3. Multigrain Bread I love baking bread, and over at Ruhlman.com, it is bread-making month. Bread-baking, for me, is the quintessential winter homebody activity. It's an excuse to turn on the oven and bask in the heat, it's an excuse not to leave the house, what with attending to the bread as it needs periodic attention every couple of hours, it makes the house smell great, and it's an activity that is best performed during a pajama day. So on a whim, I made this multigrain loaf, reveling in how it called for 3 different kinds of flours, one of which was buckwheat, and I had all the ingredients in the pantry. I even used all of my flax seed stash! However, the recipe said this was not a typical heavy multigrain loaf, but boy oh boy, it was positively leaden. The crust was delicious, and we've been dutifully eating toasted slices of the bread with butter and honey, but it just compounded the already dismal cooking that's been coming out of my kitchen lately.
4. Arabian Lentil Soup
This soup comes from Isa Chandra Moskowitz's new book Appetite for Reduction. It's very similar to Melissa Clark's Red Lentil Soup, which is in heavy rotation around here, but by wrongly thinking change is good and even exciting, I tried this variation. In this application, ground coriander is toasted along with the cumin, and the tomato paste is omitted. Losing the tomato paste was a fatal error in this case. Rather than a orangey, rosy glow, this soup looked like a bowl of congealed oatmeal. Not only that but it suffered from the sweet yet tangy flavor the tomato paste gives. Kent took one bite and grimaced. "What's the matter?" I asked. "Ugh. I think it's the color getting to me," he said as he choked down the rest of his portion. "But, it used up a bunch of things from the pantry," I claimed. He looked at me with an expression of pity, openly showing his disdain for my recent kitchen ineptitude. "You're going to be saying that a lot aren't you?"
So, here's to hoping that I can find better ways, more tasty and colorful ways to use up the pantry goods, otherwise it's going to be a very long winter indeed.
3 comments:
I actually thought the lentil soup was oatmeal with peaches, which sounded like a great January meal to me! I made a dish recently with brown rice, a can of garbanzos and some dried herbs/spices from my pantry that, although lacking in color, was very tasty.

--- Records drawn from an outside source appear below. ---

-- ==== Sys2Proof/Certificates/Slice0/Obligations.lean ====
section
/-! DEFINITION. The statements for the provers: what each command does, by the data book's rules, and the laws every step keeps. -/

open Sys2Proof Sys2Proof.Machine

/-! ## The machine -/

/-- A step with a command waiting is the meaning of that command on the state with the rest of the queue. -/
def Obligations.StepRunsFrontCommand : Prop :=
  ∀ (c : Instr) (rest : List Instr) (s : State),
    s.pending = c :: rest → step s = exec c { s with pending := rest }

/-- With nothing waiting at all, nothing stands before a tick, and a step lets one internal cycle pass: a tick unless REFCLK
drives the timebase, and else one count of every counter of internal cycles, each of which waits at its mark (R24, R25, R28,
R29, R138). That the cycle passes on an empty queue is the model's choice (log 4), as is the tie of ticks and cycles (log 5). -/
def Obligations.IdleStepPassesOneCycle : Prop :=
  ∀ s : State, s.pending = [] → s.nextOwnStep = none →
    s.tickSettled ∧ s.mail.refTicks = 0 ∧ (s.rsv.state ≠ .locked → step s = exec .tick s)
    ∧ (s.rsv.state = .locked → step s = .next s.cycled)

/-- Power-on gives every block its power-on values with RST# asserted (R22, R41, R65, R98, R114, R134, R152, R164), and the
release of RST# samples the straps, SEN1 the more significant (R145). That power-on leaves RST# asserted is log 16. -/
def Obligations.PowerOnAndReleaseValues : Prop :=
  (∀ s : State, ∃ t : State, exec .powerOn s = .next t ∧ t.rst = true ∧ t.pins = s.pins ∧ t.pending = s.pending
    ∧ t.tbu.time = 0 ∧ t.tbu.isSet = false ∧ t.tbu.refTrim = 0 ∧ t.tbu.intTrim = 0 ∧ t.tbu.refAcc = 0
    ∧ t.tbu.intAcc = 0 ∧ t.tbu.slew = none
    ∧ t.rsv.state = .unlocked ∧ t.rsv.good = 0 ∧ t.rsv.cycles = 0 ∧ t.rsv.edges = 0 ∧ t.rsv.gap = 0
    ∧ t.rsv.age = 0 ∧ t.rsv.ageCycles = 0 ∧ t.rsv.last = none
    ∧ t.rsv.config = { enabled := true, tolerance := 20, qualLength := 100, limit := 3600 }
    ∧ t.rsv.pps = { role := false, discipline := false, window := 1000, spacing := 1000 }
    ∧ t.rsv.streak = 0 ∧ t.rsv.fault = false ∧ t.rsv.lastError = none
    ∧ (∀ i : Index, t.scu.entries[i].state = .free ∧ t.scu.entries[i].generation = 0)
    ∧ (∀ p : Port, t.scu.quota[p] = 16)
    ∧ (∀ n : Line, t.tou.lines[n].binding = none ∧ t.tou.lines[n].idle = .low ∧ t.tou.lines[n].width = 100
        ∧ t.tou.lines[n].active = false ∧ t.tou.lines[n].remaining = 0)
    ∧ (∀ n : Line, t.ecu.inputs[n].select = .off ∧ t.ecu.inputs[n].divider = 1 ∧ t.ecu.inputs[n].qualify = 3
        ∧ t.ecu.inputs[n].dead = 0 ∧ t.ecu.inputs[n].phase = 0 ∧ t.ecu.inputs[n].stable = none
        ∧ t.ecu.inputs[n].run = 0 ∧ t.ecu.inputs[n].candidate = none ∧ t.ecu.inputs[n].adjusted = false
        ∧ t.ecu.inputs[n].clamped = false ∧ t.ecu.inputs[n].deadLeft = 0 ∧ t.ecu.inputs[n].suppressed = 0)
    ∧ t.elu.log = [] ∧ t.elu.nextSeq = 1 ∧ t.elu.policy = .hold
    ∧ (∀ p : Port, t.elu.subs[p] = none ∧ t.elu.dropped[p] = 0 ∧ t.elu.lost[p] = 0)
    ∧ t.sau.holder = none ∧ t.sau.queue = []
    ∧ (∀ p : Port, t.sau.sessions[p].attached = false ∧ t.sau.sessions[p].limit = 0 ∧ t.sau.sessions[p].mask = 4
        ∧ t.sau.sessions[p].auth = false ∧ t.sau.sessions[p].sessionEnded = false)
    ∧ (∀ p : Port, t.hpu[p].link = .idle ∧ t.hpu[p].edges = 0 ∧ t.hpu[p].slot = .free ∧ t.hpu[p].staged = none
        ∧ t.hpu[p].refusal = none ∧ t.ready p = false ∧ t.atn p = false))
  ∧ ∀ (s : State) (sen1 sen0 : Level) (senior : Port), s.rst = true →
      senior.val = (if sen1 = .high then 2 else 0) + (if sen0 = .high then 1 else 0) →
      exec (.resetRelease sen1 sen0) s = .next { s with rst := false, sau := { s.sau with senior := senior } }

/-- What the assertion of RST# does to each block: the timebase goes on with its slew cancelled (R23), the RSV is untouched
(R42), and every other block takes its reset values with the seq kept (R65, R99, R115, R135, R152, R162, R164). A step on its way
reaches the ECU before the reset (R115), with what stands before it; at the SCU it stands, and one taken after the reset finds an
empty table and treats nothing (R87). The model's choices: that the samples before a step are taken with it is log 17, and that
they find the pins at the levels last sampled is log 14; that a session end in progress posts its records, and what becomes of
the other hand-overs, is log 17; that the idle timers stand at 0 is log 31. -/
def Obligations.ResetAssertionValues : Prop :=
  (∀ s : State, s.rst = false → (∀ k x y, EcuHandover.step k x y ∉ s.mail.toEcu) →
    ∃ t : State, exec .resetAssert s = .next t ∧ t.rst = true
    ∧ t.pins = s.pins ∧ t.pending = s.pending
    ∧ t.tbu = { s.tbu with slew := none, slewTaken := false } ∧ t.rsv = s.rsv ∧ t.scu.now = s.scu.now
    ∧ (∀ i : Index, s.scu.entries[i].state = .free → t.scu.entries[i] = s.scu.entries[i])
    ∧ (∀ i : Index, s.scu.entries[i].state ≠ .free →
        t.scu.entries[i] = Entry.free ((s.scu.entries[i].generation + 1) % 256))
    ∧ (∀ p : Port, t.scu.quota[p] = 16)
    ∧ (∀ n : Line, t.tou.lines[n] = {
        binding := none, idle := .low, width := 100, active := false, remaining := 0
        counted := s.tou.lines[n].counted })
    ∧ (∀ n : Line, t.ecu.inputs[n] = {
        select := .off, divider := 1, qualify := 3, dead := 0, phase := 0, stable := none
        run := 0, candidate := none, adjusted := false, clamped := false, deadLeft := 0, suppressed := 0
        shifts := [] })
    ∧ t.elu.log = [] ∧ t.elu.nextSeq = s.elu.nextSeq ∧ t.elu.policy = .hold
    ∧ (∀ p : Port, t.elu.subs[p] = none ∧ t.elu.dropped[p] = 0 ∧ t.elu.lost[p] = 0)
    ∧ t.sau.holder = none ∧ t.sau.queue = [] ∧ t.sau.senior = s.sau.senior ∧ t.sau.ending = none
    ∧ (∀ p : Port, t.sau.sessions[p] = {
        attached := false, limit := 0, seconds := 0, cycles := 0, mask := 4
        auth := false, sessionEnded := false, overdue := false })
    ∧ (∀ p : Port, t.hpu[p] = { link := .idle, edges := 0, slot := .free, staged := none, refusal := none })
    ∧ t.mail = { s.mail with ops := [], installs := [], reports := [], records := t.mail.records }
    ∧ (∀ p : Port, t.ready p = false ∧ t.atn p = false)
    ∧ (s.sau.ending = none → t.mail.records = s.mail.records)
    ∧ ∀ (e : Ending) (freed : Nat), s.sau.ending = some e →
        freed = (if e.phase = .atScu then s.scu.use e.port else e.freed) →
        t.mail.records = s.mail.records ++ (e.records ++ [Body.session e.port (some e.reason)
            s.sau.sessions[e.port].limit freed]).map fun body => {
          producer := .sau, quality := s.quality, time := s.tbu.time, body := body, address := none })
  ∧ (∀ (s u : State) (k : Nat) (x y : Time), s.rst = false → EcuHandover.step k x y ∈ s.mail.toEcu →
    ((∃ j n T rest, s.mail.toEcu = .sample j n T :: rest ∧ exec (.inputSample n s.pins[n]) s = .next u)
      ∨ ∃ (j : Nat) (T T' : Time) (rest : List EcuHandover) (v : State), s.mail.toEcu = .step j T T' :: rest
        ∧ exec .ecuStepHandover { s with mail := { s.mail with toScu := [] } } = .next v
        ∧ u = { v with mail := { v.mail with toScu := s.mail.toScu } }) →
    exec .resetAssert s = exec .resetAssert u)
  ∧ ∀ (t : State) (j : Nat) (T T' : Time) (rest : List TimeHandover), (∀ i : Index, t.scu.entries[i].state = .free) →
    t.mail.toScu = .step j T T' :: rest →
    exec .stepHandover t = .next { t with scu := { t.scu with now := T' }, mail := { t.mail with toScu := rest } }

/-! ## The Timebase Unit (chapter 1) -/

/-- On each tick the time advances by one count plus the corrections that apply, never past the maximum; the accumulator of
the tick's source moves and the other's does not; the new time is handed to the SCU (R3, R4, R6, R8). At the maximum a
tick changes no TBU state and hands nothing on (R8). The tick is one of REFCLK when an edge of it waits, and else one of the
internal oscillator (R29, log 5). The turn under which it is handed on is the model's own (log 11). -/
def Obligations.TickAdvancesTime : Prop :=
  ∀ s : State, s.TimebaseOk → s.tickWhole → s.tickReady → ∃ t : State, exec .tick s = .next t
    ∧ t.tbu.isSet = s.tbu.isSet ∧ t.tbu.refTrim = s.tbu.refTrim ∧ t.tbu.intTrim = s.tbu.intTrim
    ∧ t.tbu.trimTaken = none ∧ t.tbu.slewTaken = false
    ∧ (s.tbu.time ≠ Config.maxTime →
        (t.tbu.time : Int) = min ((s.tbu.time : Int) + max 0 (min 2 (1 + s.trimCorrection + s.slewCorrection)))
          (Config.maxTime : Int)
        ∧ (0 < s.mail.refTicks → t.tbu.intAcc = s.tbu.intAcc
          ∧ t.tbu.refAcc = s.tbu.refAcc + s.tbu.refTrim.natAbs - (if s.trimCorrection = 0 then 0 else 1000000000))
        ∧ (s.mail.refTicks = 0 → t.tbu.refAcc = s.tbu.refAcc
          ∧ t.tbu.intAcc = s.tbu.intAcc + s.tbu.intTrim.natAbs - (if s.trimCorrection = 0 then 0 else 1000000000))
        ∧ t.mail.toScu = [.advance s.mail.turns t.tbu.time])
    ∧ (s.tbu.time = Config.maxTime → t.tbu = s.tbu ∧ t.mail.toScu = [] ∧ t.mail.records = s.mail.records)

/-- On a tick the spacing counter of a slew counts, a correction that is due is applied or cancelled against a trim
correction of the other sign and deferred by one of the same sign, and a residual that reaches 0 ends the slew with a
SLEW_DONE record (R5, R6, R7). Without a slew a tick posts no record. The turn on the record is the model's own (log 11). -/
def Obligations.TickMovesSlew : Prop :=
  ∀ s : State, s.TimebaseOk → s.tickWhole → s.tickReady → s.tbu.time ≠ Config.maxTime → ∃ t : State, exec .tick s = .next t
    ∧ (s.tbu.slew = none → t.tbu.slew = none ∧ t.mail.records = s.mail.records)
    ∧ ∀ w : Slew, s.tbu.slew = some w → ∀ (applied : Bool) (residual : Int),
        (applied = true ↔ w.correctionDue ≠ 0 ∧ s.trimCorrection ≠ w.correctionDue) →
        residual = (if applied = true then w.residual - w.residual.sign else w.residual) →
        (residual ≠ 0 → t.mail.records = s.mail.records ∧ t.tbu.slew = some { w with
            residual := residual,
            counter := if w.spacing ≤ w.counter + 1 then 0 else w.counter + 1,
            deferred := decide (w.correctionDue ≠ 0) && !applied })
        ∧ (residual = 0 → t.tbu.slew = none ∧ t.mail.records = s.mail.records ++ [{
            producer := .tbu, quality := s.quality, time := t.tbu.time,
            body := .slewDone w.origin w.initial w.spacing, address := none, links := { turn := some s.mail.turns } }])

/-- On each tick, at the maximum time too, every pulse in flight counts down and ends its line at 0 (R90), every input's
phase counter counts, and an input whose counter reaches its divider is sampled with the time after the tick (R101). A tick of
REFCLK takes the edge that waits for it, and one of the internal oscillator is an internal cycle of the RSV and the SAU too
(R29, log 5). A tick touches nothing else. That a sample stands due, in input order, until INPUT_SAMPLE judges it is the
model's choice (log 13). -/
def Obligations.TickCountsPulsesAndSamples : Prop :=
  ∀ s : State, s.tickWhole → s.tickReady → ∃ t : State, exec .tick s = .next t
    ∧ (∀ n : Line, t.tou.lines[n] =
        if s.tou.lines[n].remaining = 0 then s.tou.lines[n]
        else if s.tou.lines[n].remaining = 1 then { s.tou.lines[n] with active := false, remaining := 0 }
        else { s.tou.lines[n] with remaining := s.tou.lines[n].remaining - 1 })
    ∧ (∀ n : Line, t.ecu.inputs[n] = { s.ecu.inputs[n] with
        phase := if s.ecu.inputs[n].divider ≤ s.ecu.inputs[n].phase + 1 then 0 else s.ecu.inputs[n].phase + 1 })
    ∧ (∃ due : List Line, due.Pairwise (· < ·)
        ∧ (∀ n, n ∈ due ↔ s.ecu.inputs[n].divider ≤ s.ecu.inputs[n].phase + 1)
        ∧ t.mail.toEcu = due.map fun n => .sample s.mail.turns n t.tbu.time)
    ∧ (0 < s.mail.refTicks → t.rsv = s.rsv ∧ t.sau = s.sau)
    ∧ (s.mail.refTicks = 0 → t.rsv = s.rsv.cycled ∧ t.sau = s.cycled.sau)
    ∧ t = { s with tbu := t.tbu, rsv := t.rsv, tou := t.tou, ecu := t.ecu, sau := t.sau, mail := { s.mail with
        refTicks := s.mail.refTicks - 1, turns := s.mail.turns + 1
        toScu := t.mail.toScu, toEcu := t.mail.toEcu, records := t.mail.records } }
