/-- Settles O24: the checks of `State.creating` in their order. -/
theorem creationRefused : Obligations.CreationRefused := by
  have next {s : State} {p : Port} {g : Byte} {d : Bool} {c : Code} {l : List Byte} {f : List Byte → Reply} {r : Result}
      (h : s.asks p g d c l) (hf : f l = s.refuse r) :
      Host.Outcome.next (φ := Fault) (ρ := Refusal) (s.serve p c f) = .next (s.answered p g d r []) :=
    congrArg _ (State.serve_of_refused h hf)
  refine ⟨fun s p tag d l ha hd hh => ?_, fun s p tag d l flag common ha hflag hh hcommon => ⟨fun h hx => ?_, fun h hx => ?_⟩,
    fun s p tag d detached due q c command hcmd hc ha hh => ?_⟩
  · have hd' : detachedFlag l = true := by
      unfold detachedFlag flagOf
      rw [BitVec.getLsbD, Nat.testBit_zero, hd]
      rfl
    exact ⟨fun h => next h (State.creating_of_not_holder ha hd' hh), fun h => next h (State.creating_of_not_holder ha hd' hh)⟩
  · refine next h ((State.creating_of_permitted ha (hflag 0).symm hh).trans ?_)
    rw [armOperands_eq_none (hx.imp_right fun hx => creationOperands_eq_none hflag ((hcommon 11).1 hx)), State.ifInRange_none]
  · refine next h ((State.creating_of_permitted ha (hflag 0).symm hh).trans ?_)
    rw [primeOperands_eq_none (hx.imp_right (Or.imp_right (Or.imp_right (Or.imp_right fun hx =>
      creationOperands_eq_none hflag ((hcommon 10).1 hx))))), State.ifInRange_none]
  have refused {r : Result} (hr : ∀ {α : Type} (a : α) (k : Index → Option Port → α → Creation → Reply),
      s.ifInRange (some (a, c)) (fun (a, c) =>
        if c.action.any (fun act => s.denies (if detached then none else some p) act.line) then s.refuse .lineDenied
        else if !detached && decide (s.scu.quota[p] ≤ s.scu.use p) then s.refuse .quota
        else match s.scu.firstFree with
          | none => s.refuse .tableFull
          | some i => k i (if detached then none else some p) a c) = s.refuse r) :
      exec command s = .next (s.answered p tag d r []) := by
    rcases hcmd with ⟨rfl, h, hx⟩ | ⟨rfl, h, hx⟩
    · refine next h ((State.creating_of_permitted ha (detachedFlag_armPayload ..) hh).trans ?_)
      rw [armOperands_armPayload hc hx]
      exact hr _ _
    · refine next h ((State.creating_of_permitted ha (detachedFlag_primePayload ..) hh).trans ?_)
      rw [primeOperands_primePayload hc hx]
      exact hr _ _
  refine ⟨fun a hact hb hp => refused fun _ _ => if_pos ?_, fun hb => ⟨fun hd hq => refused fun _ _ => ?_,
    fun hq hfull => refused fun _ _ => ?_⟩⟩
  · rw [hact]
    exact (s.denies_iff p detached a.line).2 ⟨hb, hp⟩
  all_goals
    have hl : ¬ (c.action.any fun act => s.denies (if detached then none else some p) act.line) = true := by
      rw [Option.any_eq_true]
      rintro ⟨a, hact, hden⟩
      obtain ⟨h1, h2⟩ := (s.denies_iff p detached a.line).1 hden
      rcases hb a hact with h | ⟨h, h'⟩
      · exact h1 h
      · exact h2.elim (fun hd => nomatch hd.symm.trans h) fun hne => hne h'
    refine (if_neg hl).trans ?_
  · refine if_pos ?_
    rw [hd, decide_eq_true hq]
    rfl
  · have hu : ¬ (!detached && decide (s.scu.quota[p] ≤ s.scu.use p)) = true := by
      cases detached
      · simpa using hq rfl
      · exact Bool.false_ne_true
    refine (if_neg hu).trans ?_
    rw [Scu.firstFree_of_full hfull]

end Sys2Proof.Machine
end

section
/-! Session ends at the SCU and at the ELU (O29, O42). -/

namespace Sys2Proof.Machine

/-! ## The entries of the port (R64) -/

/-- Whether an entry in use is a port's own (R49). -/
theorem Entry.ownedBy_iff (e : Entry) (p : Port) :
    (e.state != .free && e.owner == some p) = true ↔ e.state ≠ .free ∧ e.owner = some p := by
  have hst : (e.state != .free) = true ↔ e.state ≠ .free := by cases e.state <;> decide
  rw [Bool.and_eq_true, hst, beq_iff_eq]

theorem Scu.freeOwned_entry (c : Scu) (p : Port) (i : Index) : (c.freeOwned p).entries[i] =
    if c.entries[i].state ≠ .free ∧ c.entries[i].owner = some p then c.entries[i].freed else c.entries[i] := by
  simp only [Scu.freeOwned, Fin.getElem_fin, Vector.getElem_map, Entry.ownedBy_iff]

/-- After a session end at the SCU the port has no entry in use (R64). -/
theorem Scu.use_freeOwned (c : Scu) (p : Port) : (c.freeOwned p).use p = 0 := by
  unfold Scu.use
  rw [List.length_eq_zero_iff, List.eq_nil_iff_forall_not_mem]
  intro i hi
  rw [mem_indexesWhere, Entry.ownedBy_iff, Scu.freeOwned_entry] at hi
  split at hi
  · exact hi.1 rfl
  next h => exact h hi

/-- Settles O29: `Scu.freeOwned`, entry by entry. -/
theorem sessionEndFreesEntries : Obligations.SessionEndFreesEntries := by
  intro s e he hp
  refine ⟨s.scuSessionEnd e.port, rfl, ?_⟩
  rw [State.scuSessionEnd_of_atScu he hp]
  refine ⟨fun i hs ho => ?_, fun i h => ?_, Scu.use_freeOwned .., rfl⟩
  · exact (Scu.freeOwned_entry ..).trans (if_pos ⟨hs, ho⟩)
  · refine (Scu.freeOwned_entry ..).trans (if_neg fun ⟨hs, ho⟩ => ?_)
    exact h.elim hs fun hne => hne ho

/-! ## The log and the session of the port (R132, R140) -/

theorem State.ownRecordsWait_iff (s : State) (p : Port) :
    s.ownRecordsWait p = true ↔ ∃ r ∈ s.mail.records, ∃ a, r.address = some a ∧ a.owner = some p := by
  simp [State.ownRecordsWait, Option.any_eq_true]

/-- Everything the session end can do at the ELU: nothing, or the removal of the port and the last steps (R132, R140). -/
theorem State.eluSessionEnd_cases (s : State) (p : Port) : s.eluSessionEnd p = s ∨
    ∃ e, s.sau.ending = some e ∧ e.port = p ∧ e.phase = .atElu ∧ s.installWaits p = false ∧ s.ownRecordsWait p = false
      ∧ s.eluSessionEnd p = ({ s with elu := s.elu.remove p } : State).finishEnd e := by
  unfold State.eluSessionEnd
  cases he : s.sau.ending with
  | none => exact .inl rfl
  | some e =>
    dsimp only
    by_cases h : e.port = p ∧ e.phase = .atElu ∧ !s.installWaits p ∧ !s.ownRecordsWait p
    · have ⟨h1, h2, h3, h4⟩ := h
      rw [Bool.not_eq_true'] at h3 h4
      exact .inr ⟨e, rfl, h1, h2, h3, h4, if_pos h⟩
    · exact .inl (if_neg h)

/-- The last steps of a session end, field by field (R140 steps 5 to 7). -/
theorem State.finishEnd_eq (s : State) (e : Ending) : s.finishEnd e =
    let u : State := { s with
      sau := { s.sau with ending := none, sessions := s.sau.sessions.set e.port.val (s.sau.sessions[e.port].close e.reason) }
      mail := { s.mail with records := s.mail.records ++ (e.bodies s.sau.sessions[e.port].limit).map fun body =>
        { producer := .sau, quality := s.quality, time := s.tbu.time, body := body, address := none } } }
    match e.reason with
    | .detached => u.withHpu e.port (·.answer .ok [BitVec.ofNat 8 e.freed])
    | .expired => u := by
  unfold State.finishEnd
  dsimp only
  rw [State.postAll_eq]
  rfl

You're totally right about the colors reflecting the blahness of the time of year. We're eating a lot of brown rice, cabbage, rutabagas, parsnips...*sigh* a meal can have six ingredients in it and it all looks like your lentil soup! How dull and unappetizing.
Turmeric and paprika are my friends. :) As are a few bright green leaves - kale, beet "greens" - anything to break up the uninterrupted taupe of a pantry meal.
Hi Sarah! We got snowed (actually iced) in over New Year in Minnesota, & Al was "forced" to make a pasta with roasted walnuts & sauteed anchovies from a can. I take it you're vegetarian -- no Indian food on your mind? a yummy fragrant rice with (ta-da) frozen green peas? We always keep frozen green peas in case we need color. And I have to admit that roasted walnuts, while brown, really enhance a lot of dishes.